» Exercise description
Output each record exactly, with nothing omitted.

[Records from a data source]
※
-- ==== Sys2Proof/Safety.lean ====
section
/-! DEFINITION. The predicates claims are stated with: the outcomes of a step (spec/00 R12) and the invariant of the
machine. -/

namespace Sys2Proof.Machine

/-- A clean stop: HLT or an unrecognized opcode (spec/00 R12). -/
abbrev State.CleanStop (s : State) : Prop :=
  s.running = false ∧ (s.stopCause = .hlt ∨ s.stopCause = .unrecognizedOpcode)

/-- A fault: a stop whose cause is neither (spec/00 R12, R13). -/
abbrev State.FaultStop (s : State) : Prop :=
  s.running = false ∧ (s.stopCause = .invalidRegisterIndex ∨ s.stopCause = .unsupportedAluOp)

/-- FL holds one of the four values of spec/10 R30. -/
abbrev State.FlLegal (s : State) : Prop := s.fl = 0x00 ∨ s.fl = 0x01 ∨ s.fl = 0x02 ∨ s.fl = 0x04

/-- The stop record says the truth: none and 0 while running; once stopped, the cause is that of the instruction PC
points at, and the info is what spec/60 R200 gives for it (spec/60 R211: PC identifies the stopping instruction). -/
def State.StopRecordTrue (s : State) : Prop :=
  match s.stopCause with
  | .none => s.running = true ∧ s.stopInfo = 0
  | .hlt => s.running = false ∧ s.stopInfo = 0 ∧ decodeAtPc Config.standard.opc s = .ok .hlt
  | .unrecognizedOpcode =>
      s.running = false ∧ s.stopInfo = fetchByte s 0 ∧
        decodeAtPc Config.standard.opc s = .error (.unrecognizedOpcode s.stopInfo)
  | .invalidRegisterIndex =>
      s.running = false ∧
        ∃ i : Instr, decodeAtPc Config.standard.opc s = .ok i ∧ i.firstBadReg = some s.stopInfo
  | .unsupportedAluOp => False

/-- The invariant every step keeps: canonical memory, a legal FL, a true stop record. -/
def State.Inv (s : State) : Prop := s.mem.wf = true ∧ s.FlLegal ∧ s.StopRecordTrue

/-! ### What claims about frames are stated with -/

/-- Every byte of memory reads as before. -/
abbrev State.SameMemory (s t : State) : Prop := ∀ a : Byte, t.memRead a = s.memRead a

/-- The running flag and the stop record are as before. -/
abbrev State.SameStop (s t : State) : Prop :=
  t.running = s.running ∧ t.stopCause = s.stopCause ∧ t.stopInfo = s.stopInfo

/-- The registers an instruction reads, as the table of spec/10 R24 lists them; a conditional jump reads its register
when it is taken. -/
def readsReg (i : Instr) (s : State) (q : Reg) : Prop :=
  match i with
  | .ldi _ _ => False
  | .prn a => q.val = a.toNat
  | .hlt => False
  | .add a b => q.val = a.toNat ∨ q.val = b.toNat
  | .mul a b => q.val = a.toNat ∨ q.val = b.toNat
  | .cmp a b => q.val = a.toNat ∨ q.val = b.toNat
  | .push a => q = 7 ∨ q.val = a.toNat
  | .pop _ => q = 7
  | .call a => q = 7 ∨ q.val = a.toNat
  | .ret => q = 7
  | .jmp a => q.val = a.toNat
  | .jeq a => s.fl.getLsbD 0 = true ∧ q.val = a.toNat
  | .jne a => s.fl.getLsbD 0 = false ∧ q.val = a.toNat

/-- The registers an instruction writes, as the table of spec/10 R24 lists them. -/
def writesReg (i : Instr) (q : Reg) : Prop :=
  match i with
  | .ldi a _ => q.val = a.toNat
  | .prn _ => False
  | .hlt => False
  | .add a _ => q.val = a.toNat
  | .mul a _ => q.val = a.toNat
  | .cmp _ _ => False
  | .push _ => q = 7
  | .pop a => q.val = a.toNat ∨ q = 7
  | .call _ => q = 7
  | .ret => q = 7
  | .jmp _ => False
  | .jeq _ => False
  | .jne _ => False

/-- None of the next `n` steps from `s` stores to address `c`: no step that is taken runs a PUSH or CALL with a legal
register byte whose store address is `c` (only those store, spec/10 R41). -/
def storesElsewhere (c : Byte) : Nat → State → Prop
  | 0, _ => True
  | n + 1, s => ∀ t, step s = .next t →
      (∀ a : Byte, a.toNat < 8 →
        (decodeAtPc Config.standard.opc s = .ok (.push a) ∨ decodeAtPc Config.standard.opc s = .ok (.call a)) →
          s.pushAddress ≠ c) ∧
        storesElsewhere c n t

/-- Instructions run one after the other, whatever memory holds. -/
def execAll : List Instr → State → Result
  | [], s => .next s
  | i :: rest, s =>
    match exec i s with
    | .next t => execAll rest t
    | .fault r => .fault r
    | .refused r => .refused r

end Sys2Proof.Machine
end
※
» Written answer
-- ==== Sys2Proof/Safety.lean ====
section
/-! DEFINITION. The predicates claims are stated with: the outcomes of a step (spec/00 R12) and the invariant of the
machine. -/

namespace Sys2Proof.Machine

/-- A clean stop: HLT or an unrecognized opcode (spec/00 R12). -/
abbrev State.CleanStop (s : State) : Prop :=
  s.running = false ∧ (s.stopCause = .hlt ∨ s.stopCause = .unrecognizedOpcode)

/-- A fault: a stop whose cause is neither (spec/00 R12, R13). -/
abbrev State.FaultStop (s : State) : Prop :=
  s.running = false ∧ (s.stopCause = .invalidRegisterIndex ∨ s.stopCause = .unsupportedAluOp)

/-- FL holds one of the four values of spec/10 R30. -/
abbrev State.FlLegal (s : State) : Prop := s.fl = 0x00 ∨ s.fl = 0x01 ∨ s.fl = 0x02 ∨ s.fl = 0x04

/-- The stop record says the truth: none and 0 while running; once stopped, the cause is that of the instruction PC
points at, and the info is what spec/60 R200 gives for it (spec/60 R211: PC identifies the stopping instruction). -/
def State.StopRecordTrue (s : State) : Prop :=
  match s.stopCause with
  | .none => s.running = true ∧ s.stopInfo = 0
  | .hlt => s.running = false ∧ s.stopInfo = 0 ∧ decodeAtPc Config.standard.opc s = .ok .hlt
  | .unrecognizedOpcode =>
      s.running = false ∧ s.stopInfo = fetchByte s 0 ∧
        decodeAtPc Config.standard.opc s = .error (.unrecognizedOpcode s.stopInfo)
  | .invalidRegisterIndex =>
      s.running = false ∧
        ∃ i : Instr, decodeAtPc Config.standard.opc s = .ok i ∧ i.firstBadReg = some s.stopInfo
  | .unsupportedAluOp => False

/-- The invariant every step keeps: canonical memory, a legal FL, a true stop record. -/
def State.Inv (s : State) : Prop := s.mem.wf = true ∧ s.FlLegal ∧ s.StopRecordTrue

/-! ### What claims about frames are stated with -/

/-- Every byte of memory reads as before. -/
abbrev State.SameMemory (s t : State) : Prop := ∀ a : Byte, t.memRead a = s.memRead a

/-- The running flag and the stop record are as before. -/
abbrev State.SameStop (s t : State) : Prop :=
  t.running = s.running ∧ t.stopCause = s.stopCause ∧ t.stopInfo = s.stopInfo

/-- The registers an instruction reads, as the table of spec/10 R24 lists them; a conditional jump reads its register
when it is taken. -/
def readsReg (i : Instr) (s : State) (q : Reg) : Prop :=
  match i with
  | .ldi _ _ => False
  | .prn a => q.val = a.toNat
  | .hlt => False
  | .add a b => q.val = a.toNat ∨ q.val = b.toNat
  | .mul a b => q.val = a.toNat ∨ q.val = b.toNat
  | .cmp a b => q.val = a.toNat ∨ q.val = b.toNat
  | .push a => q = 7 ∨ q.val = a.toNat
  | .pop _ => q = 7
  | .call a => q = 7 ∨ q.val = a.toNat
  | .ret => q = 7
  | .jmp a => q.val = a.toNat
  | .jeq a => s.fl.getLsbD 0 = true ∧ q.val = a.toNat
  | .jne a => s.fl.getLsbD 0 = false ∧ q.val = a.toNat

/-- The registers an instruction writes, as the table of spec/10 R24 lists them. -/
def writesReg (i : Instr) (q : Reg) : Prop :=
  match i with
  | .ldi a _ => q.val = a.toNat
  | .prn _ => False
  | .hlt => False
  | .add a _ => q.val = a.toNat
  | .mul a _ => q.val = a.toNat
  | .cmp _ _ => False
  | .push _ => q = 7
  | .pop a => q.val = a.toNat ∨ q = 7
  | .call _ => q = 7
  | .ret => q = 7
  | .jmp _ => False
  | .jeq _ => False
  | .jne _ => False

/-- None of the next `n` steps from `s` stores to address `c`: no step that is taken runs a PUSH or CALL with a legal
register byte whose store address is `c` (only those store, spec/10 R41). -/
def storesElsewhere (c : Byte) : Nat → State → Prop
  | 0, _ => True
  | n + 1, s => ∀ t, step s = .next t →
      (∀ a : Byte, a.toNat < 8 →
        (decodeAtPc Config.standard.opc s = .ok (.push a) ∨ decodeAtPc Config.standard.opc s = .ok (.call a)) →
          s.pushAddress ≠ c) ∧
        storesElsewhere c n t

/-- Instructions run one after the other, whatever memory holds. -/
def execAll : List Instr → State → Result
  | [], s => .next s
  | i :: rest, s =>
    match exec i s with
    | .next t => execAll rest t
    | .fault r => .fault r
    | .refused r => .refused r

end Sys2Proof.Machine
end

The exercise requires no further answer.